> _TASK ITEM_
Every line of the records below that has the word "DEFINITION" should be copied.

SOURCE MATERIAL: Begin

-- ==== Sys2Proof/Machine/EvTime.lean ====
section
/-!
DEFINITION. The Tabors and the crystal (R443 to R454, R473): the meaning of each row, on everything but the queue of waiting commands.
-/
namespace Sys2Proof.Machine

/-- A time message arrives on the link, or in a frame on CAN FD (R392, R443). -/
def rxTsy (src : TsySrc) (s : State) : State :=
  match src with
  | .envex raw => rxAny raw s
  | .can data => if s.canOn then tsyMsg 2 data false s else s

/-- SYNC (R444). -/
def execSync (src : TsySrc) (s : State) : Host.Outcome State Fault Refusal := .next (settle (rxTsy src s))

/-- FOLLOW_UP (R444). -/
def execFollowUp (src : TsySrc) (s : State) : Host.Outcome State Fault Refusal := .next (settle (rxTsy src s))

/-- DELAY_RESP (R446). -/
def execDelayResp (src : TsySrc) (s : State) : Host.Outcome State Fault Refusal := .next (settle (rxTsy src s))

/-- EXCHANGE_TIMEOUT (R444). -/
def execExchangeTimeout (dom : Fin 2) (s : State) : Host.Outcome State Fault Refusal := .next (settle (exchangeTimeoutEvent dom s))

/-- HOLDOVER (R447). -/
def execHoldover (dom : Fin 2) (s : State) : Host.Outcome State Fault Refusal := .next (settle (netHoldover dom s))

/-- CAMSYNC_EDGE (R449). -/
def execCamsyncEdge (falling : Bool) (s : State) : Host.Outcome State Fault Refusal := .next (settle (camsync falling s))

/-- CAM_LOSS (R449). -/
def execCamLoss (s : State) : Host.Outcome State Fault Refusal := .next (settle (Sys2Proof.Machine.camLoss s))

/-- XTAL_WINDOW (R473). -/
def execXtalWindow (ppb : Int) (s : State) : Host.Outcome State Fault Refusal := .next (settle (xtalEvent ppb s))

/-- SCHEDULE_AT_DUE (R454). -/
def execScheduleAtDue (ledgerSeq : BitVec 32) (s : State) : Host.Outcome State Fault Refusal := .next (settle (scheduleDue ledgerSeq s))

end Sys2Proof.Machine
end

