-- ==== Sys2Proof/Machine/Core.lean ====
section
/-!
DEFINITION. The model as the host takes it.
-/

def Sys2Proof.core : Host.Core := { State := Sys2Proof.Machine.State, Fault := Sys2Proof.Machine.Fault, Refusal := Sys2Proof.Machine.Refusal, step := Sys2Proof.Machine.step, reset := Sys2Proof.Machine.State.reset }
end

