/-- R283, R284, R302, R307: row writes. -/
def Obligations.RowWrites : Prop :=
  ∀ (m : Fin 9) (slot : BitVec 10) (seg : Nat) (o : RowObs) (s : State),
    (s.segOf m = none ∨ s.mal.scanning = false ∨ planeSlot slot.toNat = false → exec (.rowWrite m slot o) s = .next (settle s)) ∧
    (s.segOf m = some seg → s.mal.scanning = true → planeSlot slot.toNat = true →
      let A := s.onMal (fun x => { x with slot := slot.toNat })
      let e := A.scoreAt (seg * 1024 + slot.toNat)
      let k := scPlane e
      let y := 96 * seg + scRow e
      let N := onMallet m (fun x => { x with nextSlot := slotAfter slot.toNat, inOrder := x.inOrder && decide (x.nextSlot = slot.toNat) }) A
      (o.scoreUe = true → exec (.rowWrite m slot o) s = .next (settle (detect seg 4 false false A))) ∧
      (o.scoreUe = false → o.wrote = false ∨ A.hasStim bMALLET 2 m = true → exec (.rowWrite m slot o) s = .next (settle A)) ∧
      (o.scoreUe = false → o.wrote = true → A.hasStim bMALLET 2 m = false → o.inTime = false →
        exec (.rowWrite m slot o) s = .next (settle (deadlineMiss m seg y k N))) ∧
      (o.scoreUe = false → o.wrote = true → A.hasStim bMALLET 2 m = false → o.inTime = true → N.hasStim bPIX 1 y = false →
        let gs := o.ueGroups.map (·.val)
        let C := eccCorrected o.ce bPIX 0 0x80078 N
        let U := if gs.isEmpty then C else bankUnread (record bPIX 1 ((atUnitVal m y).inj false) C)
        let D := if k = 9 then U.onMal (fun x => { x with dark := x.dark.filter (· != y) }) else U
        let P := onMallet m (fun x => { x with writes := x.writes + 1 })
          (putLatch seg y slot.toNat (D.rowData y k (groupMask gs) (D.mal.dark.contains y)) o.parityOk D)
        (o.parityOk = true → exec (.rowWrite m slot o) s = .next (settle (shadowCheck seg (o.shadowDone && o.shadowOk) P))) ∧
        (o.parityOk = false → exec (.rowWrite m slot o) s = .next (settle (parityFault m seg (shadowCheck seg o.shadowDone P))))))

/-- R56, R297, R298, R301, R311: Strike, watchers, timers and readback. -/
def Obligations.StrikeAndWatchers : Prop :=
  ∀ (m : Fin 9) (seg : Fin 8) (j : BitVec 6) (segs : BitVec 8) (dev0 dev1 : List (Nat × BitVec 3)) (s : State),
    (s.mal.scanning = false → exec .strike s = .next (settle s) ∧ exec (.hangWatch m) s = .next (settle s) ∧
      exec (.latchReadback ⟨seg, j⟩ dev0 dev1) s = .next (settle s)) ∧
    (slotFn s.porch (16 * j.toNat + 15) ≠ .readback → exec (.latchReadback ⟨seg, j⟩ dev0 dev1) s = .next (settle s)) ∧
    (s.mal.scanning = true →
      let A := s.onMal (fun x => { x with slot := 1023 })
      (∀ n, n < 8 → A.hasStim bMALLET 9 n = false) → (∀ n, n < 9 → A.hasStim bMALLET 1 n = false ∧ A.hasStim bMALLET 2 n = false) →
      let ok (n : Nat) : Bool := A.mal.struck.getLsbD n || (match A.server n with | some m => A.earned m | none => false)
      let T := A.onMal (fun x => { x with struck := BitVec.ofNat 8 (sumL ((selN 8 ok).map (2 ^ ·))) })
      let clear (s : State) : State := (List.range 9).foldl (fun s m => dropStim bMALLET 1 m s) s
      (selN 8 (fun n => !ok n) = [] → exec .strike s = .next (settle (clear T))) ∧
      (∀ n, selN 8 (fun n => !ok n) = [n] → exec .strike s = .next (settle (clear (detect n 1 false false T)))) ∧
      (2 ≤ (selN 8 (fun n => !ok n)).length → exec .strike s = .next (settle (clear (record bMALLET 11 noUnit T))))) ∧
    (∀ g, s.segOf m = some g → s.mal.scanning = true → s.hasStim bMALLET 9 g = false →
      exec (.hangWatch m) s = .next (settle (detect g 2 (s.hasStim bMALLET 2 m) false (dropStim bMALLET 2 m s)))) ∧
    (s.isLit = true →
      let l := selN 8 (fun n => segs.getLsbD n)
      let E := l.foldl (fun s n => timerExpire n s) s
      (l = [] → exec (.gongTimerExpiry segs) s = .next (settle s)) ∧
      (∀ n, l = [n] → E.spareReady = true → E.mal.hits.all (· == n) = true →
        exec (.gongTimerExpiry segs) s = .next (settle (connectSpare n 9 true E))) ∧
      (∀ n, l = [n] → E.spareReady = false ∨ E.mal.hits.all (· == n) = false →
        exec (.gongTimerExpiry segs) s = .next (settle (connectSpare n 9 true (enterGong 3 E)))) ∧
      (∀ n k t, l = n :: k :: t →
        exec (.gongTimerExpiry segs) s = .next (settle (record bMALLET 10 (atUnitVal ((E.server n).getD 8) n) (enterGong 3 E))))) ∧
    (s.isLit = false → exec (.gongTimerExpiry segs) s = .next (settle s)) ∧
    (s.mal.scanning = true → slotFn s.porch (16 * j.toNat + 15) = .readback → s.mal.rbConfirm.filter (fun c => c.1 == seg.val) = [] →
      let p := s.mal.rbPtr.getD seg 0
      let A := s.onMal (fun x => { x with rbConfirm := x.rbConfirm.filter (fun c => c.1 != seg.val), rbPtr := x.rbPtr.set seg ((p + 2) % 96),
                                          slot := 16 * j.toNat + 15 })
      let B := readRow seg (96 * seg + p % 96) false dev0 A
      exec (.latchReadback ⟨seg, j⟩ dev0 dev1) s =
        .next (settle (if B.mal.scanning then readRow seg (96 * seg + (p + 1) % 96) false dev1 B else B)))

/-- R217, R254, R260, R184: bands of a frame, gain rebuild, zeroing. -/
def Obligations.BandsOfAFrame : Prop :=
  (∀ (lane : Fin 4) (o : BandObs) (j : Job) (band : Nat) (s : State),
    s.carl.job = some j → j.lanes.getD lane none = some band →
    let c := bandCe j o s
    (∀ b, o.bankUe = some b →
      exec (.bandComposed lane o) s =
        .next (settle (issueBands (bankError b (c.hasStim bSTORE 1 b) (dropStim bSTORE 1 b c))))) ∧
    (o.bankUe = none → (∀ b, c.hasStim bSTORE 1 b = false) →
      let ue := if j.fcOn then o.fcUe.filter (fun t => decide (t / 96 = band) && c.tileClean t) else []
      (o.residueBad = true ∨ c.hasStim bCARL 0 lane = true →
        exec (.bandComposed lane o) s = .next (settle (residueFault lane band (c.hasStim bCARL 0 lane) (dropStim bCARL 0 lane c)))) ∧
      (o.residueBad = false → c.hasStim bCARL 0 lane = false → o.lbUe = true → (zOrder j.sh).any (fun l => decide (l.1 < 2)) = true →
        exec (.bandComposed lane o) s = .next (settle (record bCARL 6 (atUnit lane) c))) ∧
      (o.residueBad = false → c.hasStim bCARL 0 lane = false → o.lbUe = false → ue = [] →
        exec (.bandComposed lane o) s = .next (settle (passBand lane band c))) ∧
      (∀ t, o.residueBad = false → c.hasStim bCARL 0 lane = false → o.lbUe = false → ue = [t] →
        exec (.bandComposed lane o) s =
          .next (settle (record bCARL 5 (atUnit t) (c.onCarl (fun c => { c with fcClean := spSet false c.fcClean t false }))))))) ∧
  (∀ (band : Fin 96) (o : ProcObs) (j : Job) (s : State),
    s.carl.job = some j → j.outs.any (fun e => e.1 == band.val) = true → j.words.any (fun e => e.1 == band.val) = false →
    let g := eccCorrected o.gainCe bPIX 3 0x80078 s
    (o.gainUe.filter (fun p => decide (p / 12288 = band.val)) = [] →
      exec (.bandProcessed band o) s = .next (settle (bandDone j band o g))) ∧
    (∀ p r, o.gainUe.filter (fun p => decide (p / 12288 = band.val)) = p :: r →
      (o.mramUe = false → exec (.bandProcessed band o) s = .next (settle (record bPIX 4 noUnit g))) ∧
      (o.mramUe = true →
        exec (.bandProcessed band o) s = .next (settle (record bNVM 1 (withVal (0x200000 + p * 10 / 8)) (record bPIX 4 noUnit g)))))) ∧
  (∀ (lane : Fin 4) (o : BandObs) (band : Fin 96) (q : ProcObs) (s : State), s.carl.job = none →
    exec (.bandComposed lane o) s = .next (settle s) ∧ exec (.bandProcessed band q) s = .next (settle s)) ∧
  (∀ (start : Nat) (s : State),
    (s.pix.rebuild = true → exec .gainRebuildDone s = .next (settle (s.onPix (fun p => { p with rebuild := false, rebuilt := true })))) ∧
    exec (.granuleZeroed start) s =
      .next (settle (s.onStore (fun t => { t with zeroing := t.zeroing.filter (fun r => r.1 != start) }))))
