@[simp] theorem onLink_sys (f : Link → Link) : (s.onLink f).sys = s.sys := rfl
@[simp] theorem onLink_flt (f : Link → Link) : (s.onLink f).flt = s.flt := rfl
@[simp] theorem onLink_clap (f : Link → Link) : (s.onLink f).clap = s.clap := rfl
@[simp] theorem onLink_nvm (f : Link → Link) : (s.onLink f).nvm = s.nvm := rfl
@[simp] theorem onLink_link (f : Link → Link) : (s.onLink f).link = f s.link := rfl
@[simp] theorem onLink_can (f : Link → Link) : (s.onLink f).can = s.can := rfl
@[simp] theorem onLink_tab (f : Link → Link) : (s.onLink f).tab = s.tab := rfl
@[simp] theorem onLink_store (f : Link → Link) : (s.onLink f).store = s.store := rfl
@[simp] theorem onLink_carl (f : Link → Link) : (s.onLink f).carl = s.carl := rfl
@[simp] theorem onLink_pix (f : Link → Link) : (s.onLink f).pix = s.pix := rfl
@[simp] theorem onLink_mal (f : Link → Link) : (s.onLink f).mal = s.mal := rfl
@[simp] theorem onLink_sense (f : Link → Link) : (s.onLink f).sense = s.sense := rfl
@[simp] theorem onLink_hk (f : Link → Link) : (s.onLink f).hk = s.hk := rfl
@[simp] theorem onLink_pwr (f : Link → Link) : (s.onLink f).pwr = s.pwr := rfl
@[simp] theorem onLink_safe (f : Link → Link) : (s.onLink f).safe = s.safe := rfl
@[simp] theorem onLink_cv (f : Link → Link) : (s.onLink f).cv = s.cv := rfl
@[simp] theorem onLink_sec (f : Link → Link) : (s.onLink f).sec = s.sec := rfl
@[simp] theorem onLink_spi (f : Link → Link) : (s.onLink f).spi = s.spi := rfl
@[simp] theorem onLink_regs (f : Link → Link) : (s.onLink f).regs = s.regs := rfl
@[simp] theorem onLink_latches (f : Link → Link) : (s.onLink f).latches = s.latches := rfl
@[simp] theorem onLink_stims (f : Link → Link) : (s.onLink f).stims = s.stims := rfl
@[simp] theorem onLink_freeIdx (f : Link → Link) : (s.onLink f).freeIdx = s.freeIdx := rfl
@[simp] theorem onLink_pending (f : Link → Link) : (s.onLink f).pending = s.pending := rfl

@[simp] theorem onCan_sys (f : Can → Can) : (s.onCan f).sys = s.sys := rfl
@[simp] theorem onCan_flt (f : Can → Can) : (s.onCan f).flt = s.flt := rfl
@[simp] theorem onCan_clap (f : Can → Can) : (s.onCan f).clap = s.clap := rfl
@[simp] theorem onCan_nvm (f : Can → Can) : (s.onCan f).nvm = s.nvm := rfl
@[simp] theorem onCan_link (f : Can → Can) : (s.onCan f).link = s.link := rfl
@[simp] theorem onCan_can (f : Can → Can) : (s.onCan f).can = f s.can := rfl
@[simp] theorem onCan_tab (f : Can → Can) : (s.onCan f).tab = s.tab := rfl
@[simp] theorem onCan_store (f : Can → Can) : (s.onCan f).store = s.store := rfl
@[simp] theorem onCan_carl (f : Can → Can) : (s.onCan f).carl = s.carl := rfl
@[simp] theorem onCan_pix (f : Can → Can) : (s.onCan f).pix = s.pix := rfl
@[simp] theorem onCan_mal (f : Can → Can) : (s.onCan f).mal = s.mal := rfl
@[simp] theorem onCan_sense (f : Can → Can) : (s.onCan f).sense = s.sense := rfl
@[simp] theorem onCan_hk (f : Can → Can) : (s.onCan f).hk = s.hk := rfl
@[simp] theorem onCan_pwr (f : Can → Can) : (s.onCan f).pwr = s.pwr := rfl
@[simp] theorem onCan_safe (f : Can → Can) : (s.onCan f).safe = s.safe := rfl
@[simp] theorem onCan_cv (f : Can → Can) : (s.onCan f).cv = s.cv := rfl
@[simp] theorem onCan_sec (f : Can → Can) : (s.onCan f).sec = s.sec := rfl
@[simp] theorem onCan_spi (f : Can → Can) : (s.onCan f).spi = s.spi := rfl
@[simp] theorem onCan_regs (f : Can → Can) : (s.onCan f).regs = s.regs := rfl
@[simp] theorem onCan_latches (f : Can → Can) : (s.onCan f).latches = s.latches := rfl
@[simp] theorem onCan_stims (f : Can → Can) : (s.onCan f).stims = s.stims := rfl
@[simp] theorem onCan_freeIdx (f : Can → Can) : (s.onCan f).freeIdx = s.freeIdx := rfl
@[simp] theorem onCan_pending (f : Can → Can) : (s.onCan f).pending = s.pending := rfl

@[simp] theorem onTab_sys (f : TaborBlk → TaborBlk) : (s.onTab f).sys = s.sys := rfl
@[simp] theorem onTab_flt (f : TaborBlk → TaborBlk) : (s.onTab f).flt = s.flt := rfl
@[simp] theorem onTab_clap (f : TaborBlk → TaborBlk) : (s.onTab f).clap = s.clap := rfl
@[simp] theorem onTab_nvm (f : TaborBlk → TaborBlk) : (s.onTab f).nvm = s.nvm := rfl
@[simp] theorem onTab_link (f : TaborBlk → TaborBlk) : (s.onTab f).link = s.link := rfl
@[simp] theorem onTab_can (f : TaborBlk → TaborBlk) : (s.onTab f).can = s.can := rfl
@[simp] theorem onTab_tab (f : TaborBlk → TaborBlk) : (s.onTab f).tab = f s.tab := rfl
@[simp] theorem onTab_store (f : TaborBlk → TaborBlk) : (s.onTab f).store = s.store := rfl
@[simp] theorem onTab_carl (f : TaborBlk → TaborBlk) : (s.onTab f).carl = s.carl := rfl
@[simp] theorem onTab_pix (f : TaborBlk → TaborBlk) : (s.onTab f).pix = s.pix := rfl
@[simp] theorem onTab_mal (f : TaborBlk → TaborBlk) : (s.onTab f).mal = s.mal := rfl
@[simp] theorem onTab_sense (f : TaborBlk → TaborBlk) : (s.onTab f).sense = s.sense := rfl
@[simp] theorem onTab_hk (f : TaborBlk → TaborBlk) : (s.onTab f).hk = s.hk := rfl
@[simp] theorem onTab_pwr (f : TaborBlk → TaborBlk) : (s.onTab f).pwr = s.pwr := rfl
@[simp] theorem onTab_safe (f : TaborBlk → TaborBlk) : (s.onTab f).safe = s.safe := rfl
@[simp] theorem onTab_cv (f : TaborBlk → TaborBlk) : (s.onTab f).cv = s.cv := rfl
@[simp] theorem onTab_sec (f : TaborBlk → TaborBlk) : (s.onTab f).sec = s.sec := rfl
@[simp] theorem onTab_spi (f : TaborBlk → TaborBlk) : (s.onTab f).spi = s.spi := rfl
@[simp] theorem onTab_regs (f : TaborBlk → TaborBlk) : (s.onTab f).regs = s.regs := rfl
@[simp] theorem onTab_latches (f : TaborBlk → TaborBlk) : (s.onTab f).latches = s.latches := rfl
@[simp] theorem onTab_stims (f : TaborBlk → TaborBlk) : (s.onTab f).stims = s.stims := rfl
@[simp] theorem onTab_freeIdx (f : TaborBlk → TaborBlk) : (s.onTab f).freeIdx = s.freeIdx := rfl
@[simp] theorem onTab_pending (f : TaborBlk → TaborBlk) : (s.onTab f).pending = s.pending := rfl

@[simp] theorem onStore_sys (f : Store → Store) : (s.onStore f).sys = s.sys := rfl
@[simp] theorem onStore_flt (f : Store → Store) : (s.onStore f).flt = s.flt := rfl
@[simp] theorem onStore_clap (f : Store → Store) : (s.onStore f).clap = s.clap := rfl
@[simp] theorem onStore_nvm (f : Store → Store) : (s.onStore f).nvm = s.nvm := rfl
@[simp] theorem onStore_link (f : Store → Store) : (s.onStore f).link = s.link := rfl
@[simp] theorem onStore_can (f : Store → Store) : (s.onStore f).can = s.can := rfl
@[simp] theorem onStore_tab (f : Store → Store) : (s.onStore f).tab = s.tab := rfl
@[simp] theorem onStore_store (f : Store → Store) : (s.onStore f).store = f s.store := rfl
@[simp] theorem onStore_carl (f : Store → Store) : (s.onStore f).carl = s.carl := rfl
@[simp] theorem onStore_pix (f : Store → Store) : (s.onStore f).pix = s.pix := rfl
@[simp] theorem onStore_mal (f : Store → Store) : (s.onStore f).mal = s.mal := rfl
@[simp] theorem onStore_sense (f : Store → Store) : (s.onStore f).sense = s.sense := rfl
@[simp] theorem onStore_hk (f : Store → Store) : (s.onStore f).hk = s.hk := rfl
@[simp] theorem onStore_pwr (f : Store → Store) : (s.onStore f).pwr = s.pwr := rfl
@[simp] theorem onStore_safe (f : Store → Store) : (s.onStore f).safe = s.safe := rfl
@[simp] theorem onStore_cv (f : Store → Store) : (s.onStore f).cv = s.cv := rfl
@[simp] theorem onStore_sec (f : Store → Store) : (s.onStore f).sec = s.sec := rfl
@[simp] theorem onStore_spi (f : Store → Store) : (s.onStore f).spi = s.spi := rfl
@[simp] theorem onStore_regs (f : Store → Store) : (s.onStore f).regs = s.regs := rfl
@[simp] theorem onStore_latches (f : Store → Store) : (s.onStore f).latches = s.latches := rfl
@[simp] theorem onStore_stims (f : Store → Store) : (s.onStore f).stims = s.stims := rfl
@[simp] theorem onStore_freeIdx (f : Store → Store) : (s.onStore f).freeIdx = s.freeIdx := rfl
@[simp] theorem onStore_pending (f : Store → Store) : (s.onStore f).pending = s.pending := rfl

@[simp] theorem onCarl_sys (f : Carl → Carl) : (s.onCarl f).sys = s.sys := rfl
@[simp] theorem onCarl_flt (f : Carl → Carl) : (s.onCarl f).flt = s.flt := rfl
@[simp] theorem onCarl_clap (f : Carl → Carl) : (s.onCarl f).clap = s.clap := rfl
@[simp] theorem onCarl_nvm (f : Carl → Carl) : (s.onCarl f).nvm = s.nvm := rfl
@[simp] theorem onCarl_link (f : Carl → Carl) : (s.onCarl f).link = s.link := rfl
@[simp] theorem onCarl_can (f : Carl → Carl) : (s.onCarl f).can = s.can := rfl
@[simp] theorem onCarl_tab (f : Carl → Carl) : (s.onCarl f).tab = s.tab := rfl
@[simp] theorem onCarl_store (f : Carl → Carl) : (s.onCarl f).store = s.store := rfl
@[simp] theorem onCarl_carl (f : Carl → Carl) : (s.onCarl f).carl = f s.carl := rfl
@[simp] theorem onCarl_pix (f : Carl → Carl) : (s.onCarl f).pix = s.pix := rfl
@[simp] theorem onCarl_mal (f : Carl → Carl) : (s.onCarl f).mal = s.mal := rfl
@[simp] theorem onCarl_sense (f : Carl → Carl) : (s.onCarl f).sense = s.sense := rfl
@[simp] theorem onCarl_hk (f : Carl → Carl) : (s.onCarl f).hk = s.hk := rfl
@[simp] theorem onCarl_pwr (f : Carl → Carl) : (s.onCarl f).pwr = s.pwr := rfl
@[simp] theorem onCarl_safe (f : Carl → Carl) : (s.onCarl f).safe = s.safe := rfl
@[simp] theorem onCarl_cv (f : Carl → Carl) : (s.onCarl f).cv = s.cv := rfl
@[simp] theorem onCarl_sec (f : Carl → Carl) : (s.onCarl f).sec = s.sec := rfl
@[simp] theorem onCarl_spi (f : Carl → Carl) : (s.onCarl f).spi = s.spi := rfl
@[simp] theorem onCarl_regs (f : Carl → Carl) : (s.onCarl f).regs = s.regs := rfl
@[simp] theorem onCarl_latches (f : Carl → Carl) : (s.onCarl f).latches = s.latches := rfl
@[simp] theorem onCarl_stims (f : Carl → Carl) : (s.onCarl f).stims = s.stims := rfl
@[simp] theorem onCarl_freeIdx (f : Carl → Carl) : (s.onCarl f).freeIdx = s.freeIdx := rfl
@[simp] theorem onCarl_pending (f : Carl → Carl) : (s.onCarl f).pending = s.pending := rfl

@[simp] theorem onPix_sys (f : Pix → Pix) : (s.onPix f).sys = s.sys := rfl
@[simp] theorem onPix_flt (f : Pix → Pix) : (s.onPix f).flt = s.flt := rfl
@[simp] theorem onPix_clap (f : Pix → Pix) : (s.onPix f).clap = s.clap := rfl
@[simp] theorem onPix_nvm (f : Pix → Pix) : (s.onPix f).nvm = s.nvm := rfl
@[simp] theorem onPix_link (f : Pix → Pix) : (s.onPix f).link = s.link := rfl
@[simp] theorem onPix_can (f : Pix → Pix) : (s.onPix f).can = s.can := rfl
@[simp] theorem onPix_tab (f : Pix → Pix) : (s.onPix f).tab = s.tab := rfl
@[simp] theorem onPix_store (f : Pix → Pix) : (s.onPix f).store = s.store := rfl
@[simp] theorem onPix_carl (f : Pix → Pix) : (s.onPix f).carl = s.carl := rfl
@[simp] theorem onPix_pix (f : Pix → Pix) : (s.onPix f).pix = f s.pix := rfl
@[simp] theorem onPix_mal (f : Pix → Pix) : (s.onPix f).mal = s.mal := rfl
@[simp] theorem onPix_sense (f : Pix → Pix) : (s.onPix f).sense = s.sense := rfl
@[simp] theorem onPix_hk (f : Pix → Pix) : (s.onPix f).hk = s.hk := rfl
@[simp] theorem onPix_pwr (f : Pix → Pix) : (s.onPix f).pwr = s.pwr := rfl
@[simp] theorem onPix_safe (f : Pix → Pix) : (s.onPix f).safe = s.safe := rfl
@[simp] theorem onPix_cv (f : Pix → Pix) : (s.onPix f).cv = s.cv := rfl
@[simp] theorem onPix_sec (f : Pix → Pix) : (s.onPix f).sec = s.sec := rfl
@[simp] theorem onPix_spi (f : Pix → Pix) : (s.onPix f).spi = s.spi := rfl
@[simp] theorem onPix_regs (f : Pix → Pix) : (s.onPix f).regs = s.regs := rfl
@[simp] theorem onPix_latches (f : Pix → Pix) : (s.onPix f).latches = s.latches := rfl
@[simp] theorem onPix_stims (f : Pix → Pix) : (s.onPix f).stims = s.stims := rfl
@[simp] theorem onPix_freeIdx (f : Pix → Pix) : (s.onPix f).freeIdx = s.freeIdx := rfl
@[simp] theorem onPix_pending (f : Pix → Pix) : (s.onPix f).pending = s.pending := rfl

SOURCE MATERIAL: End

> _OUTPUT BELOW_
DEFINITION. The Tabors and the crystal (R443 to R454, R473): the meaning of each row, on everything but the queue of waiting commands.
DEFINITION. The model as the host takes it.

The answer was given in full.